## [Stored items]
........

-- ==== Sys2Proof/Laws/PerInstr.lean ====
section
/-! SUPPORT. Families of statements about every command as the encoding writes it, one lemma per constructor. -/

namespace Sys2Proof.Laws.Fields

/-- The word of a well-formed command holds the row's opcode byte, its `idx` field and its `imm` field, each where R60
places it. -/
def Statement (i : Instr) : Prop :=
  i.WellFormed → (encode i).toNat = i.opcode.byte * 2 ^ 56 + i.idxField * 2 ^ 48 + i.immField

/-- Fields that fit give a number that fits the word. -/
theorem assembleFields_toNat {op idx imm : Nat} (ho : op < 2 ^ 8) (hi : idx < 2 ^ 8) (hm : imm < 2 ^ 48) :
    (assembleFields op idx imm).toNat = op * 2 ^ 56 + idx * 2 ^ 48 + imm := by
  unfold assembleFields
  rw [BitVec.toNat_ofNat]
  omega

theorem byte_lt (o : Opcode) : o.byte < 2 ^ 8 := by cases o <;> decide

theorem bool_lt (b : Bool) : b.toNat < 2 ^ 8 := by cases b <;> decide

theorem bool_lt_imm (b : Bool) : b.toNat < 2 ^ 48 := by cases b <;> decide

theorem gen (sr n : Nat) : Statement (.gen sr n) := fun h =>
  assembleFields_toNat (byte_lt _) (Nat.two_pow_pos _) (by
    simp only [Instr.WellFormed, Instr.fits, Bool.and_eq_true, decide_eq_true_eq] at h
    simp only [Instr.immField]
    omega)

theorem setfreq (q : Nat) : Statement (.setfreq q) := fun h =>
  assembleFields_toNat (byte_lt _) (Nat.two_pow_pos _) (of_decide_eq_true h)

theorem setduty (q : Nat) : Statement (.setduty q) := fun h =>
  assembleFields_toNat (byte_lt _) (Nat.two_pow_pos _) (of_decide_eq_true h)

theorem setshape (sel : Bool) : Statement (.setshape sel) := fun _ =>
  assembleFields_toNat (byte_lt _) (bool_lt sel) (Nat.two_pow_pos _)

theorem setphase (q : Nat) : Statement (.setphase q) := fun h =>
  assembleFields_toNat (byte_lt _) (Nat.two_pow_pos _) (of_decide_eq_true h)

theorem setrange (sel : Bool) : Statement (.setrange sel) := fun _ =>
  assembleFields_toNat (byte_lt _) (bool_lt sel) (Nat.two_pow_pos _)

theorem pulse (q : Nat) : Statement (.pulse q) := fun h =>
  assembleFields_toNat (byte_lt _) (Nat.two_pow_pos _) (of_decide_eq_true h)

theorem setratio (k : Nat) : Statement (.setratio k) := fun h =>
  assembleFields_toNat (byte_lt _) (of_decide_eq_true h) (Nat.two_pow_pos _)

theorem setxclk (sel : Bool) : Statement (.setxclk sel) := fun _ =>
  assembleFields_toNat (byte_lt _) (bool_lt sel) (Nat.two_pow_pos _)

theorem gate : Statement .gate := fun _ => assembleFields_toNat (byte_lt _) (Nat.two_pow_pos _) (Nat.two_pow_pos _)

theorem mstep : Statement .mstep := fun _ => assembleFields_toNat (byte_lt _) (Nat.two_pow_pos _) (Nat.two_pow_pos _)

theorem setskip (k : Nat) (flag : Bool) : Statement (.setskip k flag) := fun h =>
  assembleFields_toNat (byte_lt _) (of_decide_eq_true h) (bool_lt_imm flag)

theorem setseq (k : Nat) : Statement (.setseq k) := fun h =>
  assembleFields_toNat (byte_lt _) (of_decide_eq_true h) (Nat.two_pow_pos _)

theorem settrig (sel : Bool) : Statement (.settrig sel) := fun _ =>
  assembleFields_toNat (byte_lt _) (bool_lt sel) (Nat.two_pow_pos _)

end Sys2Proof.Laws.Fields
end

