@[simp] theorem generate_freeRunHz : (generate draw sr n s).freeRunHz = s.freeRunHz := by rw [generate_frame]
@[simp] theorem generate_dutyCycle : (generate draw sr n s).dutyCycle = s.dutyCycle := by rw [generate_frame]
@[simp] theorem generate_shape : (generate draw sr n s).shape = s.shape := by rw [generate_frame]
@[simp] theorem generate_extClockEn : (generate draw sr n s).extClockEn = s.extClockEn := by rw [generate_frame]
@[simp] theorem generate_measuredPeriodSeconds :
    (generate draw sr n s).measuredPeriodSeconds = s.measuredPeriodSeconds := by rw [generate_frame]
@[simp] theorem generate_ratioIndex : (generate draw sr n s).ratioIndex = s.ratioIndex := by rw [generate_frame]
@[simp] theorem generate_params : (generate draw sr n s).params = s.params := by rw [generate_frame]

end

/-! ### One sample -/

theorem exec_gen {sr : Nat} (hsr : sr ≠ 0) (n : Nat) (s : State) :
    exec (.gen sr n) s = .next (generate Config.draw sr n s) :=
  exec_eq_next_iff.mpr (.gen n s hsr)

theorem exec_gen_zero_rate (n : Nat) (s : State) : exec (.gen 0 n) s = .next s :=
  exec_eq_next_iff.mpr (.genIgnored n s)

/-- The timer's two writes, in one equation (R107). -/
theorem clockLossTimer_eq (sr : Rat) (s : State) :
    let age := if s.valid then s.pulseAge + 1 / sr else s.pulseAge
    clockLossTimer sr s = (s.setPulseAge age).setValid (s.valid && decide (age ≤ 20)) := by
  obtain ⟨hv, e⟩ | ⟨hv, hage, e⟩ | ⟨hv, hage, e⟩ := clockLossTimer_cases sr s
  · simp only [e, hv, Bool.false_eq_true, if_false, Bool.false_and]
    rw [← hv]
    rfl
  · rw [tLoss] at hage
    simp only [e, hv, if_true, Bool.true_and, hage, decide_true]
    rw [← hv]
    rfl
  · rw [tLoss] at hage
    simp only [e, hv, if_true, Bool.true_and, hage.not_ge, decide_false]

theorem selectFreq_of_free {s : State} (h : (s.extClockEn && s.valid) = false) : selectFreq s = s.freeRunHz := by
  simp [selectFreq, h]

theorem selectFreq_of_slaved {s : State} {p : Rat} (h : (s.extClockEn && s.valid) = true)
    (hp : s.measuredPeriodSeconds = some p) : selectFreq s = ratio s.ratioIndex / p := by
  simp [selectFreq, h, hp]

theorem risingEdge_iff {th v : Rat} {prev : Option Rat} :
    risingEdge th prev v = true ↔ (∃ q, prev = some q ∧ q < th) ∧ th ≤ v := by
  cases prev <;> simp [risingEdge]

/-- A sample advances the sequencer exactly when the emitted value makes a rising edge in Internal mode (R82, R128). -/
theorem sample_eq_ite (draw : Nat → Fin nSteps) (sr : Rat) (s : State) {v : Rat}
    (hv : (sampleEmitted sr s).prevSample = some v) :
    sample draw sr s = if risingEdge s.params.edgeTh s.prevSample v = true ∧ s.trigSel = .internal
      then advance draw (sampleEmitted sr s) else sampleEmitted sr s := by
  obtain rfl := Option.some.inj hv
  unfold sample sampleEmitted
  dsimp only
  rw [clockLossTimer_frame]

/-- The phase after a sample, and the value emitted from it (R82). -/
theorem sampleEmitted_eq (sr : Rat) (s : State) :
    let ph := frac (s.phase + selectFreq (clockLossTimer sr s) / sr)
    sampleEmitted sr s = ((clockLossTimer sr s).setPhase ph).emit (wave s.params.eps s.shape ph s.dutyCycle) := by
  simp only [sampleEmitted, clockLossTimer_phase, clockLossTimer_params, clockLossTimer_shape, clockLossTimer_dutyCycle]

/-- Settles O27: the timer, the selected frequency and the reduced phase give the emitted state; the edge decides the rest. -/
theorem oneSampleFollowsTheAlgorithm : Obligations.OneSampleFollowsTheAlgorithm := by
  intro s sr f ph k hsr age ok hf h0 h1 hph v u fires
  have htimer : clockLossTimer sr s = (s.setPulseAge age).setValid ok := clockLossTimer_eq sr s
  have hfreq : selectFreq (clockLossTimer sr s) = f := by
    rw [htimer]
    split at hf
    case isTrue slaved =>
      obtain ⟨p, hp, rfl⟩ := hf
      exact selectFreq_of_slaved slaved hp
    case isFalse free => rw [hf]; exact selectFreq_of_free (by simpa using free)
  have hemit : sampleEmitted sr s = u := by
    rw [sampleEmitted_eq, hfreq, frac_unique h0 h1 hph, htimer]
    rfl
  have hprev : (sampleEmitted sr s).prevSample = some v := by rw [hemit]
  have hexec : exec (.gen sr 1) s = .next _ := (exec_gen hsr.ne' 1 s).trans
    (congrArg _ (sample_eq_ite Config.draw sr s hprev))
  have hfires : fires ↔ risingEdge s.params.edgeTh s.prevSample v = true ∧ s.trigSel = .internal := by
    rw [risingEdge_iff, and_assoc]
  rw [hexec, hemit]
  constructor <;> intro h
  · rw [if_pos (hfires.mp h), exec_eq_next_iff.mpr (.mstep u)]
  · rw [if_neg (hfires.not.mp h)]

/-! ### Buffers of samples -/

/-- A buffer is a first part and then the rest (R90). -/
theorem generate_add (draw : Nat → Fin nSteps) (sr : Rat) (a b : Nat) (s : State) :
    generate draw sr (a + b) s = generate draw sr b (generate draw sr a s) := by
  induction a generalizing s with
  | zero => rw [Nat.zero_add, generate_zero]
  | succ a ih => rw [Nat.succ_add, generate_succ, ih, generate_succ]

/-- The last sample of a buffer comes after the others. -/
theorem generate_succ' (draw : Nat → Fin nSteps) (sr : Rat) (n : Nat) (s : State) :
    generate draw sr (n + 1) s = sample draw sr (generate draw sr n s) := generate_add draw sr n 1 s

/-- Settles O28: at a rate other than 0 a buffer is its first sample and then the rest. -/
theorem genRepeatsSamples : Obligations.GenRepeatsSamples := by
  intro sr n s
  refine ⟨fun hsr hn => ?decodes, exec_gen_zero_rate n s, ?empty, fun hsr => ⟨_, exec_gen hsr 1 s, ?first⟩⟩
  case decodes =>
    exact Instr.WellFormed.decode_encode (i := .gen sr n)
      (Bool.and_eq_true_iff.mpr ⟨decide_eq_true hsr, decide_eq_true hn⟩)
  case empty =>
    obtain rfl | hsr := eq_or_ne sr 0
    · exact exec_gen_zero_rate 0 s
    · exact exec_gen hsr 0 s
  case first => rw [exec_gen hsr, exec_gen hsr]; rfl

/-- Settles O29: at rate 0 all three commands are ignored; otherwise the samples of the parts are those of the whole. -/
theorem genSplitsAnywhere : Obligations.GenSplitsAnywhere := by
  intro sr a b s
  obtain rfl | hsr := eq_or_ne sr 0
  · simp only [run_cons (exec_gen_zero_rate _ s)]
  · rw [run_cons (exec_gen hsr _ s), run_cons (exec_gen hsr a s), run_cons (exec_gen hsr b _), generate_add]

theorem sample_phase (draw : Nat → Fin nSteps) (sr : Rat) (s : State) :
    (sample draw sr s).phase = frac (s.phase + selectFreq (clockLossTimer sr s) / sr) := by
  obtain e | ⟨-, e⟩ := sample_cases draw sr s <;> simp [e, sampleEmitted_eq]

/-- Reducing a phase before an increment does not change the reduced sum (R10). -/
theorem frac_frac_add (x y : Rat) : frac (frac x + y) = frac (x + y) := by
  simp only [frac_eq_fract]
  exact Int.fract_eq_fract.mpr ⟨-⌊x⌋, by rw [Int.fract]; push_cast; ring⟩

/-- Samples that all select the same frequency `f` move the phase by `n f / sr` modulo 1 (R82, R89). -/
theorem generate_phase (draw : Nat → Fin nSteps) {sr f : Rat} {n : Nat} {s : State} (h0 : 0 ≤ s.phase) (h1 : s.phase < 1)
    (hf : ∀ i < n, selectFreq (clockLossTimer sr (generate draw sr i s)) = f) :
    (generate draw sr n s).phase = frac (s.phase + n * (f / sr)) := by
  induction n with
  | zero => exact (frac_unique (k := 0) h0 h1 (by simp)).symm
  | succ n ih =>
    rw [generate_succ', sample_phase, hf n n.lt_succ_self, ih fun i hi => hf i (hi.trans n.lt_succ_self), frac_frac_add]
    push_cast
    ring_nf

/-- A free-running LFO stays so through a buffer: SETXCLK and PULSE alone could slave it (R82, R109). -/
theorem selectFreq_generate_of_free (draw : Nat → Fin nSteps) (sr : Rat) (n : Nat) {s : State}
    (h : s.extClockEn = false ∨ s.valid = false) :
    selectFreq (clockLossTimer sr (generate draw sr n s)) = s.freeRunHz := by
  have free : ((generate draw sr n s).extClockEn && (clockLossTimer sr (generate draw sr n s)).valid) = false := by
    obtain hx | hv := h
    · simp [hx]
    · rw [← sample_valid draw, ← generate_succ', (generate_invalid draw sr _ hv).1, Bool.and_false]
  rw [selectFreq_of_free (by simpa using free)]
  simp

/-- A valid clock stays valid, and ages by the buffer's time, while that time fits the window (R107). -/
theorem generate_within_window (draw : Nat → Fin nSteps) {sr : Rat} (hsr : 0 < sr) {n : Nat} {s : State}
    (hv : s.valid = true) (hage : s.pulseAge + n / sr ≤ 20) :
    (generate draw sr n s).valid = true ∧ (generate draw sr n s).pulseAge = s.pulseAge + n / sr := by
  induction n with
  | zero => simpa using hv
  | succ n ih =>
    have grown : s.pulseAge + n / sr + 1 / sr = s.pulseAge + (n + 1 : Nat) / sr := by push_cast; ring
    have step_nonneg : 0 ≤ 1 / sr := (one_div_pos.mpr hsr).le
    obtain ⟨hvalid, hpulse⟩ := ih (by linarith)
    rw [generate_succ', sample_valid, sample_pulseAge, clockLossTimer_eq]
    simp only [State.setValid_valid, State.setValid_pulseAge, State.setPulseAge_pulseAge, hvalid, hpulse, if_true,
      Bool.true_and, grown, hage, decide_true, and_self]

........

## [The problem]
Output the lines of the records above exactly as they appear, from the line containing "equation (R107). -/" through the line containing "clockLossTimer sr s = (s.setPulseAge age).setValid (s.valid".

## [Expected answer]
/-- The timer's two writes, in one equation (R107). -/
theorem clockLossTimer_eq (sr : Rat) (s : State) :
    let age := if s.valid then s.pulseAge + 1 / sr else s.pulseAge
    clockLossTimer sr s = (s.setPulseAge age).setValid (s.valid && decide (age ≤ 20)) := by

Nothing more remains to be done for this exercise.